All I want in the morning is to go straight to the piano so I can warm up before breakfast and dive into the music as soon as I’m done eating. But while I drop off the sheet music on the piano, the microwave beeps and the house fills with the sweet smell of berries and granola. Dad smiles when he sees me, so big it seems plastered on. “Good morning! I hope you don’t mind I made your food for you. I thought we could eat together today.”
He has a bowl of cereal for himself that he sets across from my acai bowl at the kitchen table.
“Thanks.” I poke my meal with a fork, waiting for him to say something. But he pulls out his phone and starts scrolling, not even showing me what makes him chuckle under his breath.
I want to ditch this meal and go play piano now, but I’m already here. This breakfast tastes like California, and home, and mornings with Mom where we take our time because we’re both early risers. It tastes like conversations across our bistro table, comparing our planners for the day, and Mom’s firm but kind questions about my piano goals.
For a moment I regret Dad buying these for me. Maybe I wouldn’t miss Mom so much if I were eating Crunch Berries like he is. I finish before him and go upstairs to get dressed without saying a word about leaving. By the time I’m ready to come downstairs again, wavy hair brushed until it’s almost behaving and covered in a loosely knit beanie, wearing fleece-lined leggings and a tunic sweater, I hear music.
Scales. Then soft, dancing arpeggios. Then a movement I recognize from Bach. I hadn’t heard Dad play once in the four days that I’ve been here.
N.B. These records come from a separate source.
-- ==== Sys2Proof/WellFormed.lean ====
section
/-! DEFINITION. Which commands have an encoding: the ranges of the header fields and the length of the payload
(30_encoding.md R62, R63, R64). A command outside its operation's valid range (SETW key 8) is well-formed: it is
encoded, and answered with its error. -/

namespace Sys2Proof

/-- `ceil(n/4)`, computed as `(n + 3) div 4` (R63): the words that carry `n` bytes. -/
def ceilWords (n : Nat) : Nat := (n + 3) / 4

/-- An 8-bit two's-complement field holds [-128, 127] (R64). -/
def fitsSigned8 (n : Int) : Bool := decide (-128 ≤ n) && decide (n < 128)

/-- An 8-bit unsigned length field holds [0, 255] (R64). -/
def fitsUnsigned8 (n : Nat) : Bool := decide (n < 256)

/-- The command can be written as a packet (R62 to R64). -/
def WellFormed : Instr → Bool
  | .init klen nlen _ key nonce =>
    fitsUnsigned8 klen && fitsUnsigned8 nlen &&
      decide (key.length = ceilWords klen) && decide (nonce.length = ceilWords nlen)
  | .setw _ idx _ => fitsSigned8 idx
  | .incr _ => true
  | .getctr => true
  | .getst _ => true
  | .ser _ => true
  | .compute => true
  | .add32 _ _ => true
  | .rotl32 _ n => fitsSigned8 n
  | .xor32 _ _ => true
  | .qround _ _ _ _ => true

end Sys2Proof
end

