-- ==== Sys2Proof/Machine/Core.lean ====
section
/-! DEFINITION. The machine as the host runs it. -/

def Sys2Proof.core : Host.Core := { State := Sys2Proof.Machine.State, Fault := Sys2Proof.Machine.Fault, Refusal := Sys2Proof.Machine.Refusal, step := Sys2Proof.Machine.step, reset := Sys2Proof.Machine.State.reset }
end

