/-- R103, ROTL32: its packet for every amount in [-128, 127], its answer bit by bit for amounts in [0, 32), RangeError
outside, and its illegal headers. -/
def Obligations.Rotl32RotatesOrRaises : Prop :=
  (∀ (v : Word) (n : Int), -128 ≤ n → n < 128 →
    RunsAs [BitVec.ofNat 32 (0x11 + 256 * (n % 256).toNat), v] (.rotl32 v n)) ∧
  (∀ (v : Word) (n : Nat) (s : State), n < 32 → ∃ r : Word,
    (∀ i, i < 32 → r.getLsbD ((i + n) % 32) = v.getLsbD i) ∧ Answers (.rotl32 v n) s s [0x00000100, r]) ∧
  (∀ (v : Word) (n : Int) (s : State), n < 0 ∨ 32 ≤ n → Answers (.rotl32 v n) s s [0x00000002]) ∧
  (∀ h : Word, h.toNat % 256 = 0x11 → h.toNat / 65536 ≠ 0 → AnswersIllegal h)

/-- R105, XOR32: its packet, its answer bit by bit and its illegal headers. -/
def Obligations.Xor32AnswersXor : Prop :=
  (∀ a b : Word, RunsAs [0x00000012, a, b] (.xor32 a b)) ∧
  (∀ (a b : Word) (s : State), ∃ c : Word, (∀ i, i < 32 → c.getLsbD i = (a.getLsbD i != b.getLsbD i)) ∧
    Answers (.xor32 a b) s s [0x00000100, c]) ∧
  (∀ h : Word, h.toNat % 256 = 0x12 → h ≠ 0x00000012 → AnswersIllegal h)

/-- R111, QROUND: its packet, its answer by the twelve steps of R110, and its illegal headers. -/
def Obligations.QroundAnswersQuarterRound : Prop :=
  (∀ a b c d : Word, RunsAs [0x00000013, a, b, c, d] (.qround a b c d)) ∧
  (∀ (a b c d : Word) (s : State),
    let a1 := a + b
    let d1 := (d ^^^ a1).rotateLeft 16
    let c1 := c + d1
    let b1 := (b ^^^ c1).rotateLeft 12
    let a2 := a1 + b1
    let d2 := (d1 ^^^ a2).rotateLeft 8
    let c2 := c1 + d2
    let b2 := (b1 ^^^ c2).rotateLeft 7
    Answers (.qround a b c d) s s [0x00000400, a2, b2, c2, d2]) ∧
  (∀ h : Word, h.toNat % 256 = 0x13 → h ≠ 0x00000013 → AnswersIllegal h)

/-- R100: add32 is addition modulo 2^32, commutative, associative, with 0 neutral; the document's own test. -/
def Obligations.Add32Laws : Prop :=
  (∀ a b : Word, (add32 a b).toNat = (a.toNat + b.toNat) % 2 ^ 32) ∧
  (∀ a b : Word, add32 a b = add32 b a) ∧
  (∀ a b c : Word, add32 (add32 a b) c = add32 a (add32 b c)) ∧
  (∀ a : Word, add32 a 0 = a ∧ add32 0 a = a) ∧
  add32 0xFFFFFFFF 1 = 0

/-- R102: rotl32 for 0 <= n < 32 moves bit i to bit (i + n) mod 32; its arithmetic and slice forms; n = 0 is the
identity; n and 32 - n are inverses for 1 <= n <= 31; an amount outside [0, 32) is a RangeError, 32 included. -/
def Obligations.Rotl32Laws : Prop :=
  (∀ (v : Word) (n i : Nat), n < 32 → i < 32 → (rotl32 v n).getLsbD ((i + n) % 32) = v.getLsbD i) ∧
  (∀ (v : Word) (n : Nat), n < 32 →
    (rotl32 v n).toNat = (v.toNat * 2 ^ n) % 2 ^ 32 + v.toNat / 2 ^ (32 - n)) ∧
  (∀ (v : Word) (n : Nat), 0 < n → n < 32 →
    (rotl32 v n).toNat = (v.toNat % 2 ^ (32 - n)) * 2 ^ n + v.toNat / 2 ^ (32 - n)) ∧
  (∀ v : Word, rotl32 v 0 = v) ∧
  (∀ (v : Word) (n : Nat), 1 ≤ n → n ≤ 31 → rotl32 (rotl32 v n) (32 - n) = v) ∧
  (∀ (v : Word) (n : Int) (s : State), n < 0 ∨ 32 ≤ n → Answers (.rotl32 v n) s s [0x00000002])

/-- R104: xor32 bit by bit, commutative, associative, 0 neutral, every word its own inverse. -/
def Obligations.Xor32Laws : Prop :=
  (∀ (a b : Word) (i : Nat), i < 32 → (xor32 a b).getLsbD i = (a.getLsbD i != b.getLsbD i)) ∧
  (∀ a b : Word, xor32 a b = xor32 b a) ∧
  (∀ a b c : Word, xor32 (xor32 a b) c = xor32 a (xor32 b c)) ∧
  (∀ a : Word, xor32 a 0 = a ∧ xor32 0 a = a) ∧
  (∀ a : Word, xor32 a a = 0)

/-- R110 (its derived sentence): the quarter-round is a bijection on four-word tuples, with a fixed point at zero. -/
def Obligations.QuarterRoundBijective : Prop :=
  Function.Bijective qr ∧ qr ⟨0, 0, 0, 0⟩ = ⟨0, 0, 0, 0⟩

/-! ### The round function and COMPUTE -/

/-- R120: at four distinct indices the array takes the quarter-round's four words, in that order; the other twelve words
are unchanged. -/
def Obligations.QuarterRoundAtIndices : Prop :=
  ∀ (x : Block) (i j k l : Fin 16), i ≠ j → i ≠ k → i ≠ l → j ≠ k → j ≠ l → k ≠ l →
    (⟨(qrAt x i j k l)[i], (qrAt x i j k l)[j], (qrAt x i j k l)[k], (qrAt x i j k l)[l]⟩ : Quad) =
      qr ⟨x[i], x[j], x[k], x[l]⟩ ∧
    ∀ m : Fin 16, m ≠ i → m ≠ j → m ≠ k → m ≠ l → (qrAt x i j k l)[m] = x[m]

/-- R121, R122 and the formulas of R127: the column round is a quarter-round of each column of the argument and the
diagonal round one of each diagonal, so the order among the four of a round is immaterial. -/
def Obligations.RoundsActOnColumnsAndDiagonals : Prop :=
  ∀ (x : Block) (c : Fin 4),
    (let y := columnRound x
     (⟨y[c.val], y[4 + c.val], y[8 + c.val], y[12 + c.val]⟩ : Quad) =
       qr ⟨x[c.val], x[4 + c.val], x[8 + c.val], x[12 + c.val]⟩) ∧
    (let y := diagonalRound x
     (⟨y[c.val], y[4 + (c.val + 1) % 4], y[8 + (c.val + 2) % 4], y[12 + (c.val + 3) % 4]⟩ : Quad) =
       qr ⟨x[c.val], x[4 + (c.val + 1) % 4], x[8 + (c.val + 2) % 4], x[12 + (c.val + 3) % 4]⟩)

/-- R124 (its derived sentence): the permutation of ten double-rounds is a bijection on sixteen-word arrays. -/
def Obligations.PermutationBijective : Prop := Function.Bijective rounds

/-- R126, COMPUTE: its packet; W is the double-round applied ten times to S, F the word-wise sum modulo 2^32 of S and W;
nothing else changes; its illegal headers. -/
def Obligations.ComputePublishesBlock : Prop :=
  RunsAs [0x00000007] .compute ∧
  (∀ s : State, ∃ w f : Block, w = (fun x => diagonalRound (columnRound x))^[10] s.S ∧
    (∀ i : Fin 16, f[i].toNat = (s.S[i].toNat + w[i].toNat) % 2 ^ 32) ∧
    Answers .compute s { s with W := some w, F := some f } [0x00000000]) ∧
  (∀ h : Word, h.toNat % 256 = 0x07 → h ≠ 0x00000007 → AnswersIllegal h)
He doesn’t seem to see me. His eyes focus on the keys; his shoulders hunch so he’s as near to the music as he can be. I stand like he did last night, quiet and still and listening. Maybe if I give him his space, I’ll get my turn sooner. I rest my arms on the banister and lean toward him as I listen, enjoying the way he plays so differently than I do.
When the movement ends, I finish coming down the stairs. “I’ve missed hearing you play. That was beautiful.”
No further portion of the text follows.